Added by jens-maus about 6 years ago

Hi lighttpd users and developers,

I am seeking for some help regarding some problems I am currently facing in porting my application from currently perfectly using lighttpd 1.4.45 to lighttpd 1.4.48 where I am facing some issues with mod_proxy features that were working perfectly fine previously.

The mod_proxy configuration I am currently using is:

$HTTP["url"] !~ "^/(config/)|(upnp/)|(webui/)|(ise/)|(api/)|(tools/)|(pda)|(pages/jpages)|(addons).*" {
  proxy.server = ("/" => (( "host" => "127.0.0.1", "port" => 8183 )))
}

As you can see I am redirecting certain URLs to a different port (8183) where an application is usually serving HTTP requests itself.

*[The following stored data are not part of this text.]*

-- ==== Sys2Proof/Machine/Records.lean ====
section
/-! DEFINITION. The records of an Accord body (R42 to R49): splitting the body, the form of each record, and the register
values that a set of records asks for. What the checks find is a list of (FAIL_STEP, FAIL_REC). -/

namespace Sys2Proof.Machine

/-- A record: its index, type, CRITICAL bit, body, and its bytes with header and padding (R43). -/
structure ARec where
  idx : Nat
  type : Nat
  critical : Bool
  body : List Byte
  raw : List Byte
deriving DecidableEq, Repr

/-- A failed check: FAIL_STEP and FAIL_REC (R66). -/
abbrev Fail := Nat × Nat

/-- FAIL_REC when the failure is in no record. -/
def noRec : Nat := 0xFFFF

/-- A failure under a condition. -/
def failIf (c : Bool) (step recNo : Nat) : List Fail := if c then [(step, recNo)] else []

/-- The records of a body, and the syntax failures met on the way; `n` bounds their number (R42, R43). DESIGN CHOICE: a header with a
reserved FLAGS bit set, which R43 gives as 0, is refused with FAIL_STEP 0x4 like other record syntax (log entry 33). -/
def splitRecs : Nat → Nat → List Byte → List ARec × List Fail
  | 0, _, _ => ([], [(4, noRec)])
  | n + 1, i, bs =>
    if bs.length < 8 then ([], [(4, if bs.isEmpty then noRec else i)])
    else
      let len := leAt bs 4 4
      let tot := (8 + len + 7) / 8 * 8
      let r : ARec :=
        { idx := i, type := leAt bs 0 2, critical := bitOf (leAt bs 2 2) 0, body := slice bs 8 len, raw := bs.take tot }
      let bad := failIf (leAt bs 2 2 / 2 != 0 || bs.length < tot || !zeroAt bs (8 + len) (tot - 8 - len)) 4 i
      if !bad.isEmpty then ([r], bad)
      else if r.type = 0xFFFF then ([r], failIf (len != 0 || bs.length != tot) 4 i)
      else
        let t := splitRecs n (i + 1) (bs.drop tot)
        (r :: t.1, t.2)

def recsOf (body : List Byte) : List ARec × List Fail := splitRecs (body.length / 8 + 1) 0 body

/-- The record types of R42 that may occur at most once. -/
def onceTypes : List Nat :=
  [0x0001, 0x0010, 0x0020, 0x0030, 0x0031, 0x0040, 0x0050, 0x0051, 0x0052, 0x0053, 0x0054, 0x0058, 0x0060, 0x0070, 0x0080]

/-- A type that R42 lists. -/
def knownType (t : Nat) : Bool := onceTypes.contains t || t == 0x0011 || t == 0xFFFF

/-- The types that R42 classes boot. -/
def bootTypes : List Nat := [0x0001, 0x0010, 0x0011, 0x0020, 0x0030, 0x0040, 0x0053, 0x0054, 0x0058]

/-- The first record of a type. -/
def recOfType (rs : List ARec) (t : Nat) : Option ARec := rs.find? (fun r => r.type == t)

/-- The body of the record of a type; empty when the type is absent. -/
def bodyOf (rs : List ARec) (t : Nat) : List Byte := ((recOfType rs t).map (·.body)).getD []

/-- The index of the record of a type. -/
def idxOf (rs : List ARec) (t : Nat) : Nat := ((recOfType rs t).map (·.idx)).getD noRec

/-- The n-byte entries of a body from an offset on. -/
def entriesFrom (bs : List Byte) (o n : Nat) : List (List Byte) :=
  (List.range ((bs.length - o) / n)).map (fun i => slice bs (o + n * i) n)

/-- No value stands twice in a list. -/
def noDup : List Nat → Bool
  | [] => true
  | x :: t => !t.contains x && noDup t

/-- Strictly ascending. -/
def rising : List Nat → Bool
  | [] => true
  | [_] => true
  | a :: b :: t => a < b && rising (b :: t)

/-- Records out of place: a first record that is not ACCORD_INFO, a type met twice, a settings record, an unknown critical
record (R42, R43, R44). -/
def orderFails (rs : List ARec) : List Fail :=
  failIf ((rs.head?.map (·.type)) != some 1) 4 0
    ++ rs.flatMap (fun r =>
        failIf (onceTypes.contains r.type && rs.any (fun q => q.idx < r.idx && q.type == r.type)) 4 r.idx
          ++ failIf (!knownType r.type && (r.critical || (0x8000 ≤ r.type && r.type ≤ 0x8FFF))) 4 r.idx)

/-- ACCORD_INFO (R44). -/
def infoFails (rs : List ARec) : List Fail :=
  let b := bodyOf rs 1
  failIf (b.length != 48 || leAt b 0 2 != 1 || leAt b 4 1 < 1 || 8 < leAt b 4 1 || !zeroAt b 5 1
    || !([0, 8, 16, 32, 64].contains (leAt b 6 2)) || !zeroAt b 12 4) 4 (idxOf rs 1)

/-! ### PIN_XBAR (R45 to R48) -/

/-- How many functions a crossbar class has; 0 for a class that is not listed (R46). -/
def xbarCount (cls : Nat) : Nat := [0, 64, 64, 16, 24, 24, 6, 6, 6, 8, 12, 12, 8].getD cls 0

/-- The classes whose functions are inputs (R46). -/
def xbarInput (cls : Nat) : Bool := [2, 5, 7, 8, 0xB, 0xC].contains cls

/-- The crossbar entries: ball, function, pad. -/
def xbarOf (rs : List ARec) : List (Nat × Nat × Nat) :=
  (entriesFrom (bodyOf rs 0x10) 0 8).map (fun e => (leAt e 0 2, leAt e 2 2, leAt e 4 1))

def xbarFails (rs : List ARec) : List Fail :=
  let b := bodyOf rs 0x10
  let i := idxOf rs 0x10
  let x := xbarOf rs
  failIf (b.length % 8 != 0 || x.any (fun e => 255 < e.1)) 4 i
    ++ failIf ((entriesFrom b 0 8).any (fun e => !zeroAt e 5 3)
        || x.any (fun e => bitsOf e.2.2 0 2 == 3 || e.2.2 / 16 != 0 || xbarCount (e.2.1 / 256) ≤ e.2.1 % 256
            || (xbarInput (e.2.1 / 256) && bitOf e.2.2 2))
        || !noDup (x.map (·.1)) || !noDup (x.map (·.2.1))) 6 i

/-! ### Records that set registers (R49, R242, R309, R334) -/

/-- The registers that a record of a type owns: first address and the (count, stride) of its instances. -/
def ownedRegs : Nat → List (Nat × List (Nat × Nat))
  | 0x30 => [(0x20031000, [(256, 0x20)]), (0x20030200, [(64, 4)]), (0x20030300, [(64, 4)]), (0x20030400, [(32, 0x20)]),
      (0x20030404, [(32, 0x20), (4, 4)])]
  | 0x31 => [(0x20030000, []), (0x20031000, [(256, 0x20)]), (0x20031004, [(256, 0x20)]), (0x20031008, [(256, 0x20)]),
      (0x2003100C, [(256, 0x20)]), (0x20031010, [(256, 0x20)]), (0x20030300, [(64, 4)]), (0x200300A0, [(8, 4)])]
  | 0x50 => [(0x20040040, [(8, 16)]), (0x20040100, [(8, 32), (8, 4)]), (0x20040400, [(24, 32)]), (0x20040404, [(24, 32)]),
      (0x20040408, [(24, 32)])]
  | 0x51 => [(0x20040200, [(16, 8)]), (0x20040204, [(16, 8)])]
  | 0x52 => [(0x20040800, [(6, 32)]), (0x20040804, [(6, 32)]), (0x20040808, [(6, 32)]), (0x2004080C, [(6, 32)]),
      (0x20040A00, [(6, 8)])]
  | 0x53 => [(0x20040B00, [(16, 16)]), (0x20040B04, [(16, 16)]), (0x20040B08, [(16, 16)])]
  | 0x54 => [(0x20040008, []), (0x20040014, [])]
  | 0x58 => [(0x20050000, [(12, 0x1000)]), (0x20050004, [(12, 0x1000)]), (0x20050008, [(12, 0x1000)]),
      (0x2005000C, [(12, 0x1000)])]
  | 0x80 => [(0x20040C00, [(32, 16)]), (0x20040C04, [(32, 16)])]
  | _ => []

/-- The record types that own registers. -/
def ownerTypes : List Nat := [0x30, 0x31, 0x50, 0x51, 0x52, 0x53, 0x54, 0x58, 0x80]

/-- A record of the type owns the register at an address. -/
def ownsReg (type a : Nat) : Bool := (ownedRegs type).any (fun r => r.1 ≤ a && dimsHit r.2 (a - r.1))

/-- The block that OFFSET of a record's entries counts from. -/
def recBase : Nat → Nat
  | 0x30 | 0x31 => 0x20030000
  | 0x58 => 0x20050000
  | _ => 0x20040000

/-- The access codes of the fields that a record sets: RWT for TAMP_LIMIT, RWA for the others (R242, R309, R334). -/
def recAcc (type : Nat) : List Acc := if type = 0x31 then [.rwt] else [.rwa]

/-- Where the register entries of a record begin: after the vendor keys in CONSUMABLE (R309). -/
def entryStart (type : Nat) (b : List Byte) : Nat := if type = 0x80 then 4 + 1984 * leAt b 0 4 else 0

/-- The (address, value) entries of a register record. -/
def regEntries (rs : List ARec) (type : Nat) : List (Nat × Nat) :=
  let b := bodyOf rs type
  (entriesFrom b (entryStart type b) 8).map (fun e => (recBase type + leAt e 0 2, leAt e 4 4))

/-- The bits of a register that fields of the access codes hold. -/
def accMask (accs : List Acc) (a : Nat) : Nat := fieldMask ((fieldsAt a).filter (fun f => accs.contains f.acc))

/-- The form of a register record (R242, R309, R334). -/
def regRecFails (rs : List ARec) (type : Nat) : List Fail :=
  match recOfType rs type with
  | none => []
  | some r =>
    let st := entryStart type r.body
    let es := regEntries rs type
    failIf ((type == 0x80 && (r.body.length < 4 || 4 < leAt r.body 0 4)) || r.body.length < st || (r.body.length - st) % 8 != 0
      || (entriesFrom r.body st 8).any (fun e => !zeroAt e 2 2)
      || es.any (fun e => !ownsReg type e.1 || e.2 &&& accMask (recAcc type) e.1 != e.2)
      || !noDup (es.map (·.1))) 4 r.idx

/-- One RWT field's new value is as tight as the old one or tighter (R239). `below` is DIR of the comparator. -/
def rwtTighter (f : Fld) (below : Bool) (old new : Nat) : Bool :=
  let o := f.addr - 0x20030000
  if o = 0 then new ≤ old
  else if 0xA0 ≤ o ∧ o < 0xC0 then (if f.lo = 0 then new ≤ old else old ≤ new)
  else if 0x300 ≤ o ∧ o < 0x400 then (if f.lo = 0 then new ≤ old else old ≤ new)
  else if 0x1000 ≤ o then
    let reg := (o - 0x1000) % 0x20
    if reg = 0 then (if f.lo = 24 then new ≤ old else old ≤ new)
    else if reg = 0x10 then old ≤ new
    else if below then sgn 16 old ≤ sgn 16 new
    else sgn 16 new ≤ sgn 16 old
  else new ≤ old

/-- DIR of the comparator that a TAMP register belongs to. -/
def rwtBelow (r : List (Nat × Nat)) (a : Nat) : Bool :=
  0x20031000 ≤ a && regGet r (TAMP_CMP_CFG.DIR ((a - 0x20031000) / 0x20)) == 1

/-- The fields that a write of TAMP_CMP_CFG gives before its own when it changes DIR: the loosest limits of the new direction, no
level enabled (R239). -/
def dirChange (k d : Nat) : List (Fld × Nat) :=
  let lim := if d = 0 then 0x7FFF else 0x8001
  [(TAMP_LIM_AMB.LIM k, lim), (TAMP_LIM_RED.LIM k, lim), (TAMP_LIM_BLK.LIM k, lim), (TAMP_CMP_CFG.AMB_EN k, 0),
    (TAMP_CMP_CFG.RED_EN k, 0), (TAMP_CMP_CFG.BLK_EN k, 0)]

/-- The comparator and the new direction of a write of TAMP_CMP_CFG that changes DIR (R239). -/
def dirChanged (r : List (Nat × Nat)) (a w : Nat) : Option (Nat × Nat) :=
  match instOf TAMP_CMP_CFG.DIR 256 a with
  | none => none
  | some k => if regGet r (TAMP_CMP_CFG.DIR k) = bitsOf w 9 1 then none else some (k, bitsOf w 9 1)

/-- An entry of TAMP_NET: the RWA fields of its register, after what a change of DIR does (R239, R242). -/
def pokeNet (r : List (Nat × Nat)) (e : Nat × Nat) : List (Nat × Nat) :=
  let r := match dirChanged r e.1 e.2 with
    | none => r
    | some (k, d) => (dirChange k d).foldl (fun r p => regSet r p.1 p.2) r
  pokeWord [.rwa] r e.1 0xFFFFFFFF e.2

/-- An entry of TAMP_LIMIT: the apply is a tightening (R239), so an RWT field takes its value where that is as tight as the one in
force, and keeps the one in force otherwise. -/
def pokeLimit (r : List (Nat × Nat)) (e : Nat × Nat) : List (Nat × Nat) :=
  (fieldsAt e.1).foldl (fun r f =>
    let v := bitsOf e.2 f.lo f.w
    if f.acc == .rwt && rwtTighter f (rwtBelow r f.addr) (regGet r f) v then regSet r f v else r) r

/-- A register file with a record's entries written: each entry sets every field that the record owns in it. -/
def pokeRec (rs : List ARec) (type : Nat) (r : List (Nat × Nat)) : List (Nat × Nat) :=
  (regEntries rs type).foldl (fun r e =>
    if type = 0x30 then pokeNet r e else if type = 0x31 then pokeLimit r e else pokeWord (recAcc type) r e.1 0xFFFFFFFF e.2) r

/-- The register file after every register record, over a file with the unit's ceilings (R49, R242). -/
def unitRegs (rs : List ARec) (r : List (Nat × Nat)) : List (Nat × Nat) :=
  let r := pokeRec rs 0x31 (pokeRec rs 0x30 r)
  [0x50, 0x51, 0x52, 0x53, 0x54, 0x58, 0x80].foldl (fun r t => pokeRec rs t r) r

/-- The REG_WRITE entries of an Accord in record order: record index, address, value, mask (R49). -/
def regWrites (rs : List ARec) : List (Nat × Nat × Nat × Nat) :=
  (rs.filter (fun r => r.type == 0x11)).flatMap (fun r =>
    (entriesFrom r.body 0 16).map (fun e => (r.idx, leAt e 0 8, leAt e 8 4, leAt e 12 4)))

/-- A REG_WRITE entry that R49 does not allow. -/
def regWriteBad (e : Nat × Nat × Nat × Nat) : Bool :=
  let a := e.2.1
  !(regionOf a).isRegs || a % 4 != 0 || (fieldsAt a).isEmpty || ownerTypes.any (fun t => ownsReg t a)
    || e.2.2.2 &&& accMask [.rw, .rwa] a != e.2.2.2

def regWriteFails (rs : List ARec) : List Fail :=
  (rs.filter (fun r => r.type == 0x11)).flatMap (fun r => failIf (r.body.length % 16 != 0) 4 r.idx)
    ++ (regWrites rs).flatMap (fun e => failIf (regWriteBad e) 4 e.1)

/-- The REG_WRITE entries of one die: address, value, mask. -/
def writesOn (rs : List ARec) (base : Bool) : List (Nat × Nat × Nat) :=
  ((regWrites rs).map (·.2)).filter (fun e => (regionOf e.1).onBase == base)

/-- A register file with REG_WRITE entries made: each sets the masked bits of its register's RW and RWA fields (R49). -/
def pokeWrites (es : List (Nat × Nat × Nat)) (r : List (Nat × Nat)) : List (Nat × Nat) :=
  es.foldl (fun r e => pokeWord [.rw, .rwa] r e.1 e.2.2 e.2.1) r

/-- The last REG_WRITE record that writes a field: the record that gives the field its value (R49). -/
def fieldRec (rs : List ARec) (f : Fld) : Nat :=
  ((((regWrites rs).filter (fun e => e.2.1 == f.addr && bitsOf e.2.2.2 f.lo f.w != 0)).getLast?).map (·.1)).getD noRec

end Sys2Proof.Machine
end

During bootup of the embedded system using this lighttpd and port 8183 application lighttpd is started up directly after the network had been setup and serves special error pages noticing the user during bootup that the application usually listening on port 8183 is not yet started up. And as soon as this special application was started lighttpd usually starts to forward any http or https requests to port 8183 according to the above proxy.server definition. As said, this is working perfectly with lighttpd 1.4.45 and the logfile shows the following during startup:

2018-03-03 10:45:45: (log.c.217) server started 
2018-03-03 10:46:13: (mod_proxy.c.1041) establishing connection failed: Connection refused 
2018-03-03 10:46:13: (mod_proxy.c.1153) proxy-server disabled: 127.0.0.1 8183 13 
2018-03-03 10:46:13: (mod_proxy.c.523) no proxy-handler found for: / 
2018-03-03 10:46:14: (mod_proxy.c.1041) establishing connection failed: Connection refused 
2018-03-03 10:46:14: (mod_proxy.c.1153) proxy-server disabled: 127.0.0.1 8183 14 
2018-03-03 10:46:14: (mod_proxy.c.523) no proxy-handler found for: /tclrega.exe 
2018-03-03 10:46:17: (mod_proxy.c.523) no proxy-handler found for: /tclrega.exe 
2018-03-03 10:46:18: (mod_proxy.c.1417) proxy - re-enabled: 127.0.0.1 8183 
2018-03-03 10:46:19: (mod_proxy.c.1417) proxy - re-enabled: 127.0.0.1 8183 
2018-03-03 10:46:20: (mod_proxy.c.1041) establishing connection failed: Connection refused 
2018-03-03 10:46:20: (mod_proxy.c.1153) proxy-server disabled: 127.0.0.1 8183 16 
2018-03-03 10:46:20: (mod_proxy.c.523) no proxy-handler found for: /tclrega.exe 
2018-03-03 10:46:23: (mod_proxy.c.523) no proxy-handler found for: /tclrega.exe 
2018-03-03 10:46:25: (mod_proxy.c.1417) proxy - re-enabled: 127.0.0.1 8183

As can be seen, lighttpd starts successfully but recognises that nobody is listening on port 8183 (thus the "Connection refused" message) and thus disables the proxy processes for the time being. And then as soon as something on port 8183 starts to listen it successfully re-enables the proxy processes.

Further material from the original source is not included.